Identical resistance phenotypic profiles were found for Pc63 and Pc38, suggesting that these differential lines may contain the same resistance gene (S13 Fig). Pc71, Pc55, and Pc39 also showed very similar profiles to each other, suggesting that these lines contain the same or related resistance genes. However, two Pca isolates distinguished Pc38/63 from Pc39/55/71: one was avirulent on Pc38/63 and virulent on Pc39/55/71 while the second showed the opposite response. Such contrasting phenotypic patterns clearly distinguished these two groups as showing different recognition specificities. Again, this could indicate that the resistance genes are allelic and recognize different versions of the same Avr gene, or that they recognize two closely linked Avr genes in the same genomic region. Pc70 showed a similar resistance profile to Pc39/55/71 but was resistant to additional isolates, indicating that it may contain the same resistance gene in combination with an additional gene of a different specificity. This is consistent with the weaker association observed between this region and Pc70 virulence.
Evidence for selective sweeps in the Pca genome
To detect signatures of selection in genes relevant to pathogenicity, we calculated nucleotide diversity (π), Watterson’s θ and Tajima’s D for genes encoding putative effectors (n = 529) and all other predicted genes (n = 16,719) . Diversity was slightly higher in predicted effectors than other genes within the 1990 population but there was no difference between these groups within the 2015 population (S14A and S14B Fig and S3 Table). Tajima’s D for effector genes was significantly lower than for the remainder of genes in both years (p < 0.05 Wilcoxon rank sum test, S14 Fig and S3 Table). Consistent with this, the lowest quartile of the distribution of Tajima’s D values was lower for effectors than for all genes. This greater proportion of lower negative values reflects an excess of rare alleles in some effector genes, consistent with the genes being more frequent targets of directional selection and selective sweeps.

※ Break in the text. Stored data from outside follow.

-- ==== Sys2Proof/Machine/Sp.lean ====
section
/-! DEFINITION. Span ports and the House span protocol function: frames and stamps, the exchange, the two-way computation
and cross-colour calibration (R387 to R409). -/

namespace Sys2Proof.Machine

/-- A span port. -/
def State.span (s : State) (p : Nat) : SpSt := tabGet (fun _ => SpSt.reset) s.sp p

/-- The state with a span port replaced. -/
def State.setSpan (s : State) (p : Nat) (x : SpSt) : State := { s with sp := tabSet (fun _ => SpSt.reset) s.sp p x }

/-- Whether a span port is enabled and its unit answers. -/
def spanLive (s : State) (p : Nat) : Bool := s.on (SPp_CFG_en p) && (unitErr s (SPp_CFG p)).isNone

/-! ## Frames through FIFOs -/

/-- The packet at the head of a FIFO, without its length word, and the state with it popped; none where there is no whole
packet that no reader has begun. -/
def takePacket (s : State) (n : Nat) : Option (List Word × State) :=
  let q := s.fifo n
  match q.closed with
  | (_ :: ws) :: t =>
    if q.en && q.packet && !q.begun && (unitErr s FIFO_IDX).isNone then some (ws, s.setFifo n { q with closed := t }) else none
  | _ => none

/-- A unit or a House function pushes a packet when its FIFO has room for all of it (R499). The master it is in the
packet's length word is stated for no unit, and for no House function's core: it is free (log 1). -/
def pushPacket (s : State) (n : Nat) (ws : List Word) : Option State :=
  let (m, s) := s.freeBelow 25
  if (unitErr s FIFO_IDX).isSome then none else fifoPacket s n m ws

/-- The octets of a packet's words. -/
def wordsBytes (n : Nat) (ws : List Word) : List Nat := (ws.flatMap bytesOf).take n

/-- The words that hold a frame, five octets a word. -/
def frameWords (bs : List Nat) : List Word := packBytes (bs.length / 5 + 1) bs

/-- The address every span frame goes to (R387). -/
def spanGroup : Nat := 0x0180C200000E

/-- Whether a span port accepts a frame (R387): its length without FCS, its EtherType and its destination. The port's own
address is in the option record. -/
def spanTakes (s : State) (p : Nat) (bs : List Nat) : Bool :=
  let own := fieldOf (optWord s (18 + 2 * p)) 15 0 * 2 ^ 32 + fieldOf (optWord s (19 + 2 * p)) 31 0
  let dst := beNum (octets bs 0 6)
  decide (60 ≤ bs.length) && decide (bs.length ≤ 1514) && decide (beNum (octets bs 12 2) = 0x88B5)
    && (decide (dst = spanGroup) || (decide (own ≠ 0) && decide (dst = own)))

/-- SP_FRAME_RECEIVE (R387 to R391): a frame whose octets the line delivered (the FCS removed and found good or bad); its
timestamp point lay `age` 1/1024 ns before now. -/
def execSpFrameReceive (p : Fin 4) (bytes : List (BitVec 8)) (fcsOk : Bool) (age : BitVec 24) (s : State) : Out :=
  if !spanLive s p ∨ !s.on (SPp_STATUS_link p) then .next s
  else if !fcsOk then .next (s.inc (SPp_CNT_FCS_count p))
  else
    let bs := bytes.map BitVec.toNat
    let s := s.inc (SPp_CNT_RX_count p)
    if !spanTakes s p bs then .next (s.inc (SPp_CNT_DISCARD_count p))
    else
      let (sh, s) := stampShift s 1
      let t := t80Add s.now (-(age.toNat : Int) + s.getI (SPp_RX_OFS_val p) + sh)
      let kind := bs.getD 15 0
      let fifo := if 0x10 ≤ kind ∧ kind ≤ 0x1F then s.get (SPp_FIFO_rx_atel p) else s.get (SPp_FIFO_rx_span p)
      let w2 := w40 (b2n (!s.on (SPp_STATUS_cal_valid p)) * 2 ^ 39 + bs.length)
      match pushPacket s fifo (T80hi t :: T80lo t :: w2 :: frameWords bs) with
      | some s => .next s
      | none => .next ((s.inc (SPp_CNT_RX_DROP_count p)).ev (SPp_EVENTS_rx_drop p))

/-- The record of a transmit packet (R393). -/
def txRecord (s : State) (p res tag : Nat) (t : T80) : Option State :=
  pushPacket s (s.get (SPp_FIFO_txstamp p)) [w40 (res * 2 ^ 37 + tag), T80hi t, T80lo t]

/-- The spacing of a port's code-group or block boundaries in 1/1024 ns (R392). -/
def spBoundary (s : State) (p : Nat) : Nat := if s.on (SPp_CFG_mode p) then 6554 else 8192

/-- The line time of a frame of `n` octets in 1/1024 ns, with preamble, FCS and gap (R387). -/
def spLineTime (s : State) (p n : Nat) : Nat :=
  ((max 60 n + 24) * (if s.on (SPp_CFG_mode p) then 81920 else 819200) + 99) / 100

/-- SP_FRAME_DEPARTURE (R392, R393): the packet at the head of the tx FIFO starts on the port's next boundary, `off` 1/1024 ns from
now, or is dropped with its result. It waits while the frame before it holds the line; a held one waits for its time, a free one where
it is not normalized (R5, log 151). -/
def execSpFrameDeparture (p : Fin 4) (off : BitVec 14) (s : State) : Out :=
  if !spanLive s p then .next s
  else
    match takePacket s (s.get (SPp_FIFO_tx p)) with
    | none => .next s
    | some (ws, s') =>
      let w0 := ws.getD 0 0
      let len := fieldOf w0 13 0
      let tag := fieldOf w0 29 14
      let at_ := t80Of (ws.getD 1 0) (ws.getD 2 0)
      let (hold, s') := if bitAt w0 39 then timeOrFree at_ s' else (at_, s')
      let start := t80Add s.now (off.toNat : Int)
      let late := bitAt w0 39 && t80Lt (t80Add hold (nsU 1000 : Nat)) start
      if len < 60 ∨ 1514 < len ∨ ws.length < 3 + (len + 4) / 5 then .fault .unpredictable
      else if spBoundary s p ≤ off.toNat ∨ (bitAt w0 39 ∧ t80Lt start hold) then .next s
      else if !s.on (SPp_STATUS_link p) then .next ((txRecord s' p 3 tag ⟨0, 0⟩).getD s)
      else if late then
        match txRecord s' p 1 tag ⟨0, 0⟩ with
        | none => .next s
        | some t => .next ((t.inc (SPp_CNT_HOLD_MISSED_count p)).ev (SPp_EVENTS_hold_missed p))
      else if (t80Units start : Int) - s.tb.steps < (s.span p).busy then .next s
      else if bitAt w0 38 ∧ fieldOf w0 37 30 ≠ s.get (SPp_BSEQ_bseq p) then
        match txRecord s' p 2 tag ⟨0, 0⟩ with
        | none => .next s
        | some t => .next ((t.inc (SPp_CNT_STALE_count p)).ev (SPp_EVENTS_stale_bound p))
      else
        let (sh, s') := stampShift s' 1
        match txRecord s' p 0 tag (t80Add start (s.getI (SPp_TX_OFS_val p) + sh)) with
        | none => .next s
        | some t =>
          .next ((t.setSpan p { t.span p with
            last := wordsBytes len (ws.drop 3),
            busy := (t80Units start : Int) - s.tb.steps + (spLineTime s p len : Nat) }).inc (SPp_CNT_TX_count p))

/-- SP_ALIGN_LOCK (R387, R390): lock is reached with the link up; the alignment offset is measured. -/
def execSpAlignLock (p : Fin 4) (s : State) : Out :=
  if !spanLive s p then .next s
  else
    let was := s.on (SPp_STATUS_link p)
    let an := s.on (SPp_CFG_an_en p) && !s.on (SPp_CFG_mode p)
    let s := (((s.putB (SPp_STATUS_rx_lock p) true).putB (SPp_STATUS_link p) true).putB (SPp_STATUS_cal_valid p) true)
    let s := s.putB (SPp_STATUS_an_done p) an
    .next (if was then s else s.ev (SPp_EVENTS_link_change p))

/-- The effect of a write of SPp_CFG, SPp_TX_OFS or SPp_RX_OFS (R408). -/
def spCfgWrite (p a : Nat) (w : Word) (s : State) : Out :=
  if s.on (SPp_CFG_en p) then .next (s.ev (SPp_EVENTS_cfg_ignored p)) else .next (plainWrite s a w)

/-- SP_CFG_WRITE (R408): `i` picks SPp_CFG, SPp_TX_OFS or SPp_RX_OFS. -/
def execSpCfgWrite (m : Master) (p : Fin 4) (i : Fin 3) (w : Word) (s : State) : Out :=
  let a := ([SPp_CFG p, SPp_TX_OFS p, SPp_RX_OFS p] : List Nat).getD i.val (SPp_CFG p)
  writeReg m a w (spCfgWrite p a w) s

/-! ## The exchange frame -/

/-- The rank of an advertised bound in ps (R172). -/
def boundRank (b : Nat) : Nat :=
  if b ≤ 30000 then 1
  else if b ≤ 100000 then 2
  else if b ≤ 1000000 then 3
  else if b ≤ 10000000 then 4
  else if b ≤ 100000000 then 5
  else if b < unbounded then 6
  else 15

/-- The ps in a number of 1/1024 ns. -/
def psOf (u : Int) : Rat := (u : Rat) * 1000 / 1024

/-- A ps bound rounded up as an E40 (R10). -/
def ceilE (x : Rat) : Nat :=
  let n := (max x 0)
  upE n.num.toNat n.den

/-- |freq| + 10^-9 of a slot (R405). -/
def driftRate (s : State) (n : Nat) : Rat := ((s.getI (PAL_Sn_FREQ_freq n)).natAbs : Rat) / 10 ^ 16 + 1 / 10 ^ 9

/-- This device's UID as a number. -/
def ownUid : Nat := Config.uidHi.toNat * 2 ^ 32 + Config.uidLo.toNat

/-- The key of a link with a peer (R395, R411). -/
def linkKey (s : State) (name : String) (peer : Nat) : Option (List Nat) :=
  let lo := min ownUid peer
  let hi := max ownUid peer
  (rootSecret s 3).map (fun k => deriveKey k 1 (ascii name ++ beBytes 8 lo ++ beBytes 8 hi) [])

/-- HMAC-SHA-256-128. -/
def icvOf (key msg : List Nat) : List Nat := (hmacSha256 key msg).take 16

/-- Whether the frames of a span carry an ICV (R395): auth_en = 0 counts only in PROVING. -/
def spanAuth (s : State) (p : Nat) : Bool := s.on (SPp_RATE_auth_en p) || decide (lifeCycle s ≠ 1)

Next, we closely examined a subset of effector candidates with high expression in haustoria (n = 102)  to detect those showing a decrease in population-wide genetic diversity and Tajima’s D since 1990, a hallmark of a selective sweep. Several haustorial effectors show a decrease in π since 1990 (Fig 5A and S4 Table), consistent with the genome wide reduction of diversity over this time period (S14E Fig). The overall distribution of π values for haustorial effectors in 2015 was not different to that in 1990 (p = 0.06, Wilcoxon rank sum test) (Fig 5B). However, the four predicted effectors with the largest decrease in π between years (PCA_SD_03307, PCA_SD_01254, PCA_SD_15364, PCA_SD_06058) also exhibited a strong reduction in Tajima’s D resulting in negative values (Fig 5C and S4 Table), consistent with a selective sweep. Three of these also showed relatively high FST values (Fig 5D), consistent with selection of distinct alleles in the 1990 and 2015 populations. A few other effectors also showed high FST values (S4 Table). As a further test for selective sweeps in the haustorial effector gene set, we also calculated the composite likelihood ratio (CLR) , which uses variation in the site-frequency spectrum along the genome (Fig 5E and S4 Table). The effector gene with the largest decrease in nucleotide diversity (PCA_SD_03307, first effector on x-axis of Fig 5A) also showed a high CLR value (above the 95th percentile for each year), supporting a recent selective sweep. A BLASTp search with the PCA_SD_03307 protein sequence identified homologous genes in the wheat stem rust fungus and stripe rust fungus, which are also reported to have haustoria and infection-specific expression (S5 Table).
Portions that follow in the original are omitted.